I close my eyes, trying to summon any fragment of that night. “There are photos. In the files I… didn’t destroy back then, when your parents were on trial. They’re of you and me on a couch with Janet. Then later, just us. She’s gone, and there’s blood…”
“Blood?”
“Spots on my dress. And under my fingernails, according to whoever called me.”
Luna goes very still. “They think we killed her.”
“Or they want us to think we did.” The words tumble out as the possibility forms. “What better way to ensure silence than making us believe we’re murderers? What better leverage than shared guilt over something we can’t even remember?”
“But what if we did?” Luna’s voice is barely audible. “What if that’s why they drugged us so heavily? To make us forget what we’d done?”
The weight of that possibility settles between us. Two girls from powerful families, raised to be pawns in our parents’ games. Used, abused, traded like commodities. What if one night, we snapped? What if Janet Wilson became collateral damage in a moment of drug-fueled rage?
“We need help,” I say finally. “Someone who can investigate without alerting our families.”

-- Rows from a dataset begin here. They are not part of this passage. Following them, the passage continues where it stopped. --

-- ==== Sys2Proof/Machine/ColorUnit.lean ====
section
/-! DEFINITION. The 16-bit colour commands DEC16 and ENC16 (41_color16.md R83 to R90). Neither can fault. -/

namespace Sys2Proof.Machine

/-- `DEC16`: `COL <- decode16(PIXW)` (R85). -/
def execDec16 (s : State) : Host.Outcome State Fault Refusal :=
  .next { s with col := decode16 s.pixw }

/-- `ENC16`: `PIXW <- encode16(COL)` (R86). -/
def execEnc16 (s : State) : Host.Outcome State Fault Refusal :=
  .next { s with pixw := encode16 s.col }

end Sys2Proof.Machine
end

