@[simp] theorem State.scrambleColors_byteMem (s : State) (n : Nat) : (s.scrambleColors n).byteMem = s.byteMem := rfl

@[simp] theorem State.scrambleColors_palMem (s : State) (n : Nat) : (s.scrambleColors n).palMem = s.palMem := rfl

@[simp] theorem State.scrambleColors_inbox (s : State) (n : Nat) : (s.scrambleColors n).inbox = s.inbox := rfl

@[simp] theorem State.scrambleColors_readback (s : State) (n : Nat) : (s.scrambleColors n).readback = s.readback := rfl

@[simp] theorem State.scrambleColors_draws (s : State) (n : Nat) : (s.scrambleColors n).draws = s.draws + 1 := rfl

@[simp] theorem State.scrambleColors_memDraw (s : State) (n : Nat) : (s.scrambleColors n).memDraw = s.memDraw := rfl

@[simp] theorem State.scrambleBytes_status (s : State) (n : Nat) : (s.scrambleBytes n).status = s.status := rfl

@[simp] theorem State.scrambleBytes_cause (s : State) (n : Nat) : (s.scrambleBytes n).cause = s.cause := rfl

@[simp] theorem State.scrambleBytes_cfg (s : State) (n : Nat) : (s.scrambleBytes n).cfg = s.cfg := rfl

@[simp] theorem State.scrambleBytes_word (s : State) (n : Nat) : (s.scrambleBytes n).word = s.word := rfl

@[simp] theorem State.scrambleBytes_val (s : State) (n : Nat) : (s.scrambleBytes n).val = s.val := rfl

@[simp] theorem State.scrambleBytes_pixw (s : State) (n : Nat) : (s.scrambleBytes n).pixw = s.pixw := rfl

@[simp] theorem State.scrambleBytes_col (s : State) (n : Nat) : (s.scrambleBytes n).col = s.col := rfl

@[simp] theorem State.scrambleBytes_imgw (s : State) (n : Nat) : (s.scrambleBytes n).imgw = s.imgw := rfl

@[simp] theorem State.scrambleBytes_imgh (s : State) (n : Nat) : (s.scrambleBytes n).imgh = s.imgh := rfl

@[simp] theorem State.scrambleBytes_clbytes (s : State) (n : Nat) : (s.scrambleBytes n).clbytes = s.clbytes := rfl

@[simp] theorem State.scrambleBytes_plen (s : State) (n : Nat) : (s.scrambleBytes n).plen = s.plen := rfl

@[simp] theorem State.scrambleBytes_bpos (s : State) (n : Nat) : (s.scrambleBytes n).bpos = s.bpos := rfl

@[simp] theorem State.scrambleBytes_tex0 (s : State) (n : Nat) : (s.scrambleBytes n).tex0 = s.tex0 := rfl

@[simp] theorem State.scrambleBytes_tex1 (s : State) (n : Nat) : (s.scrambleBytes n).tex1 = s.tex1 := rfl

@[simp] theorem State.scrambleBytes_gf (s : State) (n : Nat) : (s.scrambleBytes n).gf = s.gf := rfl

@[simp] theorem State.scrambleBytes_pixMem (s : State) (n : Nat) : (s.scrambleBytes n).pixMem = s.pixMem := rfl

@[simp] theorem State.scrambleBytes_palMem (s : State) (n : Nat) : (s.scrambleBytes n).palMem = s.palMem := rfl

@[simp] theorem State.scrambleBytes_inbox (s : State) (n : Nat) : (s.scrambleBytes n).inbox = s.inbox := rfl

“Erik’s brother, David. He’s been building cases against the rest of the network.”
I shake my head. “He’s too official. The moment he starts digging, word will get back to people who want this buried.”
Luna’s quiet for a moment. “What about Detective Harper? He’s one of the original officers who’s been looking for Janet since her disappearance. He might know something about that night that we don’t.”
“Whoever called me told me to stop digging,” I admit. “Said some things should stay buried.”